Kasatreskrim Polresta Bandar Lampung, Kompol Dennis Arya Putra membenarkan penangkapan sejumlah anggota geng motor tersebut.

Menurutnya, dalam penangkapan para remaja ini sempat terjadi aksi kejar-kejaran antara anggota kepolisian dengan para geng motor.

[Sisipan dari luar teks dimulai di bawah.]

-- ==== Sys2Proof/Laws/KeptPixel.lean ====
section
/-! SUPPORT. Which parts of the state each operation of Machine/Pixel.lean leaves as they are. -/

set_option linter.unusedSimpArgs false

namespace Sys2Proof.Machine

open Sys2Proof

theorem ringUncorrectable_part {pt : Part} (x : Fin 6) (line : Nat) (s : State) (hp : pt ∉ ([.decoders, .pixels, .faults] : List Part)) :
    (State.ringUncorrectable x line s).part pt = s.part pt := by
  unfold State.ringUncorrectable
  simp only [List.mem_cons, List.not_mem_nil, or_false, not_or] at hp
  simp (maxDischargeDepth := 12) only [raise_part, modDecoder_part, modPixel_part, hp, part_ite, ite_self, List.mem_cons, List.not_mem_nil, or_false, not_or, not_false_eq_true, and_self, implies_true, ne_eq]

theorem execSweepFrameStart_part {pt : Part} (x : Fin 6) (corrected : Nat) (bad : List Nat) (s : State) (hp : pt ∉ ([.decoders, .pixels, .faults] : List Part)) :
    KeepsPart pt s (execSweepFrameStart x corrected bad s) := by
  unfold execSweepFrameStart
  simp only [List.mem_cons, List.not_mem_nil, or_false, not_or] at hp
  first
  | (simp (maxDischargeDepth := 12) only [raiseIf_part, ringUncorrectable_part, modDecoder_part, modPixel_part, each_part, keepsPart_live, keepsPart_liveIf, keepsPart_next, hp, part_ite, ite_self, List.mem_cons, List.not_mem_nil, or_false, not_or, not_false_eq_true, and_self, implies_true, ne_eq]; done)
  | (try dsimp only
     (repeat' split) <;> simp (maxDischargeDepth := 12) only [raiseIf_part, ringUncorrectable_part, modDecoder_part, modPixel_part, each_part, keepsPart_live, keepsPart_liveIf, keepsPart_next, hp, part_ite, ite_self, List.mem_cons, List.not_mem_nil, or_false, not_or, not_false_eq_true, and_self, implies_true, ne_eq])

theorem execSweepFrameComplete_part {pt : Part} (x : Fin 6) (s : State) (hp : pt ∉ ([.layer, .decoders, .pixels] : List Part)) :
    KeepsPart pt s (execSweepFrameComplete x s) := by
  unfold execSweepFrameComplete
  simp only [List.mem_cons, List.not_mem_nil, or_false, not_or] at hp
  first
  | (simp (maxDischargeDepth := 12) only [imagingDone_part, modJob_part, modDecoder_part, modPixel_part, keepsPart_live, keepsPart_liveIf, keepsPart_next, hp, part_ite, ite_self, List.mem_cons, List.not_mem_nil, or_false, not_or, not_false_eq_true, and_self, implies_true, ne_eq]; done)
  | (try dsimp only
     (repeat' split) <;> simp (maxDischargeDepth := 12) only [imagingDone_part, modJob_part, modDecoder_part, modPixel_part, keepsPart_live, keepsPart_liveIf, keepsPart_next, hp, part_ite, ite_self, List.mem_cons, List.not_mem_nil, or_false, not_or, not_false_eq_true, and_self, implies_true, ne_eq])

theorem execXsyncExposure_part {pt : Part} (x : Fin 6) (s : State) (hp : pt ∉ ([.pixels, .scan] : List Part)) :
    KeepsPart pt s (execXsyncExposure x s) := by
  unfold execXsyncExposure
  simp only [List.mem_cons, List.not_mem_nil, or_false, not_or] at hp
  first
  | (simp (maxDischargeDepth := 12) only [modPixel_part, modScan_part, keepsPart_live, keepsPart_liveIf, keepsPart_next, hp, part_ite, ite_self, List.mem_cons, List.not_mem_nil, or_false, not_or, not_false_eq_true, and_self, implies_true, ne_eq]; done)
  | (try dsimp only
     (repeat' split) <;> simp (maxDischargeDepth := 12) only [modPixel_part, modScan_part, keepsPart_live, keepsPart_liveIf, keepsPart_next, hp, part_ite, ite_self, List.mem_cons, List.not_mem_nil, or_false, not_or, not_false_eq_true, and_self, implies_true, ne_eq])

theorem execProbeSample_part {pt : Part} (x : Fin 6) (amp : Option Nat) (s : State) (hp : pt ∉ ([.pixels, .faults] : List Part)) :
    KeepsPart pt s (execProbeSample x amp s) := by
  unfold execProbeSample
  simp only [List.mem_cons, List.not_mem_nil, or_false, not_or] at hp
  first
  | (simp (maxDischargeDepth := 12) only [raiseD_part, modPixel_part, keepsPart_live, keepsPart_liveIf, keepsPart_next, hp, part_ite, ite_self, List.mem_cons, List.not_mem_nil, or_false, not_or, not_false_eq_true, and_self, implies_true, ne_eq]; done)
  | (try dsimp only
     (repeat' split) <;> simp (maxDischargeDepth := 12) only [raiseD_part, modPixel_part, keepsPart_live, keepsPart_liveIf, keepsPart_next, hp, part_ite, ite_self, List.mem_cons, List.not_mem_nil, or_false, not_or, not_false_eq_true, and_self, implies_true, ne_eq])

theorem execSlowLoopSample_part {pt : Part} (x : Fin 6) (track : Fin 4) (volts : Int) (s : State) (hp : pt ∉ ([.pixels, .faults] : List Part)) :
    KeepsPart pt s (execSlowLoopSample x track volts s) := by
  unfold execSlowLoopSample
  simp only [List.mem_cons, List.not_mem_nil, or_false, not_or] at hp
  simp (maxDischargeDepth := 12) only [raiseIf_part, modPixel_part, keepsPart_live, keepsPart_liveIf, keepsPart_next, hp, part_ite, ite_self, List.mem_cons, List.not_mem_nil, or_false, not_or, not_false_eq_true, and_self, implies_true, ne_eq]

theorem sendConfig_part {pt : Part} (x : Fin 6) (s : State) (hp : pt ∉ ([.pixels] : List Part)) :
    (State.sendConfig x s).part pt = s.part pt := by
  unfold State.sendConfig
  simp only [List.mem_cons, List.not_mem_nil, or_false, not_or] at hp
  simp (maxDischargeDepth := 12) only [modPixel_part, hp, part_ite, ite_self, List.mem_cons, List.not_mem_nil, or_false, not_or, not_false_eq_true, and_self, implies_true, ne_eq]

theorem execLaneTraining_part {pt : Part} (x : Fin 6) (lane : Fin 5) (reports : List LaneReport) (s : State) (hp : pt ∉ ([.pixels, .faults] : List Part)) :
    KeepsPart pt s (execLaneTraining x lane reports s) := by
  unfold execLaneTraining
  simp only [List.mem_cons, List.not_mem_nil, or_false, not_or] at hp
  simp (maxDischargeDepth := 12) only [raiseD_part, modPixel_part, when_part, keepsPart_live, keepsPart_liveIf, keepsPart_next, hp, part_ite, ite_self, List.mem_cons, List.not_mem_nil, or_false, not_or, not_false_eq_true, and_self, implies_true, ne_eq]

theorem swapLane_part {pt : Part} (x : Fin 6) (reports : List LaneReport) (s : State) (hp : pt ∉ ([.pixels, .faults, .survey] : List Part)) :
    (State.swapLane x reports s).part pt = s.part pt := by
  unfold State.swapLane
  simp only [List.mem_cons, List.not_mem_nil, or_false, not_or] at hp
  first
  | (simp (maxDischargeDepth := 12) only [raiseD_part, sendConfig_part, spareLog_part, modPixel_part, modSurvey_part, when_part, hp, part_ite, ite_self, List.mem_cons, List.not_mem_nil, or_false, not_or, not_false_eq_true, and_self, implies_true, ne_eq]; done)
  | (try dsimp only
     (repeat' split) <;> simp (maxDischargeDepth := 12) only [raiseD_part, sendConfig_part, spareLog_part, modPixel_part, modSurvey_part, when_part, hp, part_ite, ite_self, List.mem_cons, List.not_mem_nil, or_false, not_or, not_false_eq_true, and_self, implies_true, ne_eq])

theorem forceLanes_part {pt : Part} (src : ForceSource) (s : State) (hp : pt ∉ ([.pixels] : List Part)) :
    (State.forceLanes src s).part pt = s.part pt := by
  unfold State.forceLanes
  simp only [List.mem_cons, List.not_mem_nil, or_false, not_or] at hp
  simp (maxDischargeDepth := 12) only [allPixels_part, hp, part_ite, ite_self, List.mem_cons, List.not_mem_nil, or_false, not_or, not_false_eq_true, and_self, implies_true, ne_eq]

theorem stopStations_part {pt : Part} (s : State) (hp : pt ∉ ([.decoders, .pixels, .position] : List Part)) :
    (State.stopStations s).part pt = s.part pt := by
  unfold State.stopStations
  simp only [List.mem_cons, List.not_mem_nil, or_false, not_or] at hp
  simp (maxDischargeDepth := 12) only [allDecoders_part, allPixels_part, modPosition_part, hp, part_ite, ite_self, List.mem_cons, List.not_mem_nil, or_false, not_or, not_false_eq_true, and_self, implies_true, ne_eq]

theorem execBdOn_part {pt : Part} (x : Fin 6) (s : State) (hp : pt ∉ ([.pixels] : List Part)) :
    KeepsPart pt s (execBdOn x s) := by
  unfold execBdOn
  simp only [List.mem_cons, List.not_mem_nil, or_false, not_or] at hp
  simp (maxDischargeDepth := 12) only [modPixel_part, keepsPart_live, keepsPart_liveIf, keepsPart_next, hp, part_ite, ite_self, List.mem_cons, List.not_mem_nil, or_false, not_or, not_false_eq_true, and_self, implies_true, ne_eq]

theorem execTrimSave_part {pt : Part} (x : Fin 6) (s : State) (hp : pt ∉ ([.boot] : List Part)) :
    KeepsPart pt s (execTrimSave x s) := by
  unfold execTrimSave
  simp only [List.mem_cons, List.not_mem_nil, or_false, not_or] at hp
  simp (maxDischargeDepth := 12) only [modBoot_part, keepsPart_live, keepsPart_liveIf, keepsPart_next, hp, part_ite, ite_self, List.mem_cons, List.not_mem_nil, or_false, not_or, not_false_eq_true, and_self, implies_true, ne_eq]

theorem restoreTrims_part {pt : Part} (x : Fin 6) (serial : Nat) (s : State) (hp : pt ∉ ([.pixels] : List Part)) :
    (State.restoreTrims x serial s).part pt = s.part pt := by
  unfold State.restoreTrims
  simp only [List.mem_cons, List.not_mem_nil, or_false, not_or] at hp
  simp (maxDischargeDepth := 12) only [modPixel_part, hp, part_ite, ite_self, List.mem_cons, List.not_mem_nil, or_false, not_or, not_false_eq_true, and_self, implies_true, ne_eq]

end Sys2Proof.Machine
end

“Iya benar, kami hunting rutin dan menangkap para remaja di wilayah Palapa tepatnya Jalan Emir M Noer, Kecamatan Tanjung Karang Barat, saat hendak tawuran. Sempat terjadi aksi kejar-kejaran sebelum penangkapan 10 anggota (geng motor) ini,” ujar Dennis.

Kemudian, lanjut Dennis dalam penangkapan ini pihaknya juga mendapati senjata tajam berbagai jenis.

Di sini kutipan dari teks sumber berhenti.